ACTIVITY: Below are some records; quote exactly the lines from the one that contains "(h : execQueModWrite" through the one that contains "theorem State.failEntry_frame (s", inclusive, and no others.
-- EXCERPTED DATA follows --
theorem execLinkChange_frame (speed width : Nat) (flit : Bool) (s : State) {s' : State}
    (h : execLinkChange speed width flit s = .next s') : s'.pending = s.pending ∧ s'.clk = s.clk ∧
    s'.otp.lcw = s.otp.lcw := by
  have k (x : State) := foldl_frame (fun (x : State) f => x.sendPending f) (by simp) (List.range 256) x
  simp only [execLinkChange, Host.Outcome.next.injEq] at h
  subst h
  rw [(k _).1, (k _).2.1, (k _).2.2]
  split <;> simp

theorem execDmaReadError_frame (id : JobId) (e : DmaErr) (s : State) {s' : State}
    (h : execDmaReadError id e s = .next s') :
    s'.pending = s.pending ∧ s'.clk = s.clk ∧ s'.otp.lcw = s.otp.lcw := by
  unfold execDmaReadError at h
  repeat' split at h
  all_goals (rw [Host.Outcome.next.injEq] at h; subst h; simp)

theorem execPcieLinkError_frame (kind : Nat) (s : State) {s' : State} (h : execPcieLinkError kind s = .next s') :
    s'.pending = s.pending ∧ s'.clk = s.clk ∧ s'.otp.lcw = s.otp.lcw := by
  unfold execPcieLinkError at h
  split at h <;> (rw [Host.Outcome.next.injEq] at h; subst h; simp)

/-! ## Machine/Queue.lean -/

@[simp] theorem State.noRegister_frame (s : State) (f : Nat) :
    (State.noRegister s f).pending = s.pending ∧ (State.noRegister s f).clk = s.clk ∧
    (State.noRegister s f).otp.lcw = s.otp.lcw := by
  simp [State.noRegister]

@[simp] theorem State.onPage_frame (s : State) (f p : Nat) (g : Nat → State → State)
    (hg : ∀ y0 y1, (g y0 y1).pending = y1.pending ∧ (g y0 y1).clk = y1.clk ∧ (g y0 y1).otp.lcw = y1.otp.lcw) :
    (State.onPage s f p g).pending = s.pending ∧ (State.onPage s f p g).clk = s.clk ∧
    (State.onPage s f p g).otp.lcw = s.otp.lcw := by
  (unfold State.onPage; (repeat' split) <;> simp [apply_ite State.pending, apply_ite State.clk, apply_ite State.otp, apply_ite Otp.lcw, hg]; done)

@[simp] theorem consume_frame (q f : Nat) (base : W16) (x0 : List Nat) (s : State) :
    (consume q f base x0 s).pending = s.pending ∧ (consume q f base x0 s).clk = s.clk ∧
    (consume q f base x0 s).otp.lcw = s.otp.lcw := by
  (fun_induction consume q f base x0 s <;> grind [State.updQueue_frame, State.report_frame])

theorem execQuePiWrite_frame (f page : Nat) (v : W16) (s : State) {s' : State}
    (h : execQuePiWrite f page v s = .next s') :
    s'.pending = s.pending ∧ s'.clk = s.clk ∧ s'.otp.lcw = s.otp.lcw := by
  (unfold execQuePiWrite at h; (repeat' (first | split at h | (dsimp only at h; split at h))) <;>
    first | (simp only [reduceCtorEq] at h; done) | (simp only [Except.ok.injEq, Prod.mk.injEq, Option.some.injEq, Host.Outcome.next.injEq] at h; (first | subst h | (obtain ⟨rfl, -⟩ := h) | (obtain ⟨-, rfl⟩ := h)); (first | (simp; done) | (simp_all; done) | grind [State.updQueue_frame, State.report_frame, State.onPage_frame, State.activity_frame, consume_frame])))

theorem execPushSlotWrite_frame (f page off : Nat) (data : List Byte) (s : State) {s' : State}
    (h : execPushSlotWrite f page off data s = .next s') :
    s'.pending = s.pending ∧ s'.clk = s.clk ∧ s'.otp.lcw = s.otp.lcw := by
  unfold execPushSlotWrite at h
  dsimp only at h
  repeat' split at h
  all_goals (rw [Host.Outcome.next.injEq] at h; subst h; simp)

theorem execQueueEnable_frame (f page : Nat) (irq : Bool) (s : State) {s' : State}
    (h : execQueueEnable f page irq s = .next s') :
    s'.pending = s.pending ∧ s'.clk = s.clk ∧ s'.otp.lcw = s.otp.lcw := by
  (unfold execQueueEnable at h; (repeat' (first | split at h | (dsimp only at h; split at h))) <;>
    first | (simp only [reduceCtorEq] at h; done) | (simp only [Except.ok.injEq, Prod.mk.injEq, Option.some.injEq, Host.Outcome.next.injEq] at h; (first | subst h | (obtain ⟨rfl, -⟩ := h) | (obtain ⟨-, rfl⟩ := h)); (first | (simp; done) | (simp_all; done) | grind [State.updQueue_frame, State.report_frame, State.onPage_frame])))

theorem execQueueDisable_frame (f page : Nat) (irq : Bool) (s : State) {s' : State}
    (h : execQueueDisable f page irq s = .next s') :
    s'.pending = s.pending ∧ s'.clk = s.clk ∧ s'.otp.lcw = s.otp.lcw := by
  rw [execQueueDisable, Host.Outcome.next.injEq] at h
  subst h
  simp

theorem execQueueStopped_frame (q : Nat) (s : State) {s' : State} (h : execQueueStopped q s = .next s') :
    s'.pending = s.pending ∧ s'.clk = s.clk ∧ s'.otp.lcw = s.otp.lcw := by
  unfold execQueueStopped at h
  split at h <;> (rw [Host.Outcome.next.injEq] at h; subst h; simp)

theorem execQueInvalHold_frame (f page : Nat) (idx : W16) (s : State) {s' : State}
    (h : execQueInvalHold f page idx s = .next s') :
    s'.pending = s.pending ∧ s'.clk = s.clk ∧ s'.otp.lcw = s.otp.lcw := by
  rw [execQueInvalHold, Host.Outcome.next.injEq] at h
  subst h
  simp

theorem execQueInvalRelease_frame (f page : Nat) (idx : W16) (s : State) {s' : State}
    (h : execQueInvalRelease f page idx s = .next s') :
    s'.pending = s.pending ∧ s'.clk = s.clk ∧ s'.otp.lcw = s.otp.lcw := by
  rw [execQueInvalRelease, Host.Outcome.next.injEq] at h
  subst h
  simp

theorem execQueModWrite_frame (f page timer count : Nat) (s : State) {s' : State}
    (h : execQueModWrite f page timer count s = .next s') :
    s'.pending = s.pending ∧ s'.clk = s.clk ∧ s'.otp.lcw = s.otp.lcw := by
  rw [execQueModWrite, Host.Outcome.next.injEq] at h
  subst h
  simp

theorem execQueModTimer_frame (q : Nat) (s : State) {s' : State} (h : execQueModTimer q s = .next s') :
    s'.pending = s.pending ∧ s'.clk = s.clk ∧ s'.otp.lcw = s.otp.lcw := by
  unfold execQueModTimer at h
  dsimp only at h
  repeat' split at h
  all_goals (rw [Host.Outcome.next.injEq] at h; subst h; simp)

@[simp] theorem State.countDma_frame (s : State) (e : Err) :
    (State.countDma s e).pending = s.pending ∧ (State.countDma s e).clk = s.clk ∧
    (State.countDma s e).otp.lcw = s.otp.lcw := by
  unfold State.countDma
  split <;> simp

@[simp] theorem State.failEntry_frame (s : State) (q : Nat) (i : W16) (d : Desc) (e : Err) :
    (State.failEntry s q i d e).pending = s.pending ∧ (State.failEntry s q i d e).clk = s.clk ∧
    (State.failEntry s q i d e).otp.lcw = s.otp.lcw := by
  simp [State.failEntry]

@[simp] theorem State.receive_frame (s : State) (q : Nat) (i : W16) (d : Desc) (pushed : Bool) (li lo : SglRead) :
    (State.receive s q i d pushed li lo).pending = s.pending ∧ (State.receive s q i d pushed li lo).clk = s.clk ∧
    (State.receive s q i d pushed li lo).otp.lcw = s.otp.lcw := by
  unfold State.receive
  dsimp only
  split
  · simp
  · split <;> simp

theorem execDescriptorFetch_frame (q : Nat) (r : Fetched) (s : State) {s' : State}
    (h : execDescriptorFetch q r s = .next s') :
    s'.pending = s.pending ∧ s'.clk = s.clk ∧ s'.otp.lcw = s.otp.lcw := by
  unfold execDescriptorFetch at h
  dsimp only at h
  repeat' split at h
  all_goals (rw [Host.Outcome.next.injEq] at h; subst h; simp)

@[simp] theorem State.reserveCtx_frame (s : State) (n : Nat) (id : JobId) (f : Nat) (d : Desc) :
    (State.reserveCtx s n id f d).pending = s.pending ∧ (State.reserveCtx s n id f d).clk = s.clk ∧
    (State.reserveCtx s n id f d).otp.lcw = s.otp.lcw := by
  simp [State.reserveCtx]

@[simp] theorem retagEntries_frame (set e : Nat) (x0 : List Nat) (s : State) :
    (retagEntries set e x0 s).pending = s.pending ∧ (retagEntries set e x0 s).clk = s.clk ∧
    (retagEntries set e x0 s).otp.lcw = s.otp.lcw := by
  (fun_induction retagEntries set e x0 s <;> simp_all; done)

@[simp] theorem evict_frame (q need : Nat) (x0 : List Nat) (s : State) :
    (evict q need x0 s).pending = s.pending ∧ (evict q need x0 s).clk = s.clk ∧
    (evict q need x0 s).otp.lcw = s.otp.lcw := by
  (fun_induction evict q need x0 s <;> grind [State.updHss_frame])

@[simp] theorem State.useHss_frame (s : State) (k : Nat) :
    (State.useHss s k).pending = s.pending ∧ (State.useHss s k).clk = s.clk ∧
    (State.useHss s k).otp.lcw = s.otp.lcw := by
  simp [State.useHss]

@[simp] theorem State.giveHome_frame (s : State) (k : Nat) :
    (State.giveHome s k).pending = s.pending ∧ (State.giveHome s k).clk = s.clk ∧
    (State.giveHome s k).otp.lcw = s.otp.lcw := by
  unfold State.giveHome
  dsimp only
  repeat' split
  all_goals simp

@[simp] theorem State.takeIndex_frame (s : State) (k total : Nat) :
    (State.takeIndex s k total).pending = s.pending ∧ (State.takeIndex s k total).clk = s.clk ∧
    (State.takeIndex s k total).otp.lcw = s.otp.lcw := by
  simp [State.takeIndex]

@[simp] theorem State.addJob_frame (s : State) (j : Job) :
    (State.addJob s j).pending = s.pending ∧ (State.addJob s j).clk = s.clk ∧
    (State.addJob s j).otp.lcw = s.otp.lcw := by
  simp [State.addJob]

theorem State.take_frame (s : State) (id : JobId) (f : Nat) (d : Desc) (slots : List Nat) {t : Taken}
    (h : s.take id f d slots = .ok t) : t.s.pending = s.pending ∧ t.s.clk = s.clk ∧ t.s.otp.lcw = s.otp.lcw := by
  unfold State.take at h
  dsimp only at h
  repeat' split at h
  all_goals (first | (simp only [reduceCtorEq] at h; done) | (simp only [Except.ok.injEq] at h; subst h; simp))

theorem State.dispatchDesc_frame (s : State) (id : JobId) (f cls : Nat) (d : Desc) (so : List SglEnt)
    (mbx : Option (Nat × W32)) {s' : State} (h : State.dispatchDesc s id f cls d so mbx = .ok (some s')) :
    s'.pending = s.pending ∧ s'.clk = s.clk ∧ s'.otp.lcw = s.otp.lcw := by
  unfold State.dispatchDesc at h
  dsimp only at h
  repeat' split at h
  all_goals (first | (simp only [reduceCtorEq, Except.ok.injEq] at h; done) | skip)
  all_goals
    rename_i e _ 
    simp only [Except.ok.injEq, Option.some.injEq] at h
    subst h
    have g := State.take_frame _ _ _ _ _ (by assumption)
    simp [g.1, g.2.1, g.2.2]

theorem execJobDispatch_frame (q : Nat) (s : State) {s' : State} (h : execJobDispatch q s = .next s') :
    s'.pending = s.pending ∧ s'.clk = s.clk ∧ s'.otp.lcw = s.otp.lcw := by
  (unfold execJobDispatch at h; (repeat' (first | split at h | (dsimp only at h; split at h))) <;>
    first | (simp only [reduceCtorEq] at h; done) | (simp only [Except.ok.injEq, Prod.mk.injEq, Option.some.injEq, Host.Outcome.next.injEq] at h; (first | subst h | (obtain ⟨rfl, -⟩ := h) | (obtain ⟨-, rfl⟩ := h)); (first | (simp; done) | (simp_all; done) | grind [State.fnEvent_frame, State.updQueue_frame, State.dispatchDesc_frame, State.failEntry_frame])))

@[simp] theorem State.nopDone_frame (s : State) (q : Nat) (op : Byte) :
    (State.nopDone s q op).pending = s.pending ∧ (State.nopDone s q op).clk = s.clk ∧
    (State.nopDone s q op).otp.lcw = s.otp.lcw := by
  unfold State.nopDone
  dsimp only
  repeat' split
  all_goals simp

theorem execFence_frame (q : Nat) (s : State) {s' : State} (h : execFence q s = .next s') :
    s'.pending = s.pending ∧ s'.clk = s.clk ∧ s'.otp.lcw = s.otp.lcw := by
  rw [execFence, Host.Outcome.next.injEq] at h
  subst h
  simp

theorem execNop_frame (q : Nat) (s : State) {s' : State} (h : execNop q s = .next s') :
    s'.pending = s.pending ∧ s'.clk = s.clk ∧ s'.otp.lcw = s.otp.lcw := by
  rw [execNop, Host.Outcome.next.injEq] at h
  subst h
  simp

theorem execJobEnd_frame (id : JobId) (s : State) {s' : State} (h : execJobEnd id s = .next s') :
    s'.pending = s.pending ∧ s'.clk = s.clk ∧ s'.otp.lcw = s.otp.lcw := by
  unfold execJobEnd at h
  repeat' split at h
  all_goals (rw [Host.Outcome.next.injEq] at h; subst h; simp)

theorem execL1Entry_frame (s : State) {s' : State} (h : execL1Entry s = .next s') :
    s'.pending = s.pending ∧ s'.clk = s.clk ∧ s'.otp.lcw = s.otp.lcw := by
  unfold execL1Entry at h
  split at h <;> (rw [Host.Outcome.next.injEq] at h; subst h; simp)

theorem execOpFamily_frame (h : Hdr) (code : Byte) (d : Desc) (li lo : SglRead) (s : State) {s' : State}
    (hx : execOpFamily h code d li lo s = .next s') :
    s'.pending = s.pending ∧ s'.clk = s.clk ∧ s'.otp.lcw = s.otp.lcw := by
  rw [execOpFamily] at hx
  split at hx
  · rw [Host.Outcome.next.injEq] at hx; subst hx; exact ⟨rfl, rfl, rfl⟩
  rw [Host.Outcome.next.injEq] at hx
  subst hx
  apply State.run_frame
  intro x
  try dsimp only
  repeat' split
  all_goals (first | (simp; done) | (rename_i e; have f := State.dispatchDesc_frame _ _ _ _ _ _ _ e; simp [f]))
-- EXCERPTED DATA concluded --
THE COMPLETED TASK:
    (h : execQueModWrite f page timer count s = .next s') :
    s'.pending = s.pending ∧ s'.clk = s.clk ∧ s'.otp.lcw = s.otp.lcw := by
  rw [execQueModWrite, Host.Outcome.next.injEq] at h
  subst h
  simp

theorem execQueModTimer_frame (q : Nat) (s : State) {s' : State} (h : execQueModTimer q s = .next s') :
    s'.pending = s.pending ∧ s'.clk = s.clk ∧ s'.otp.lcw = s.otp.lcw := by
  unfold execQueModTimer at h
  dsimp only at h
  repeat' split at h
  all_goals (rw [Host.Outcome.next.injEq] at h; subst h; simp)

@[simp] theorem State.countDma_frame (s : State) (e : Err) :
    (State.countDma s e).pending = s.pending ∧ (State.countDma s e).clk = s.clk ∧
    (State.countDma s e).otp.lcw = s.otp.lcw := by
  unfold State.countDma
  split <;> simp

@[simp] theorem State.failEntry_frame (s : State) (q : Nat) (i : W16) (d : Desc) (e : Err) :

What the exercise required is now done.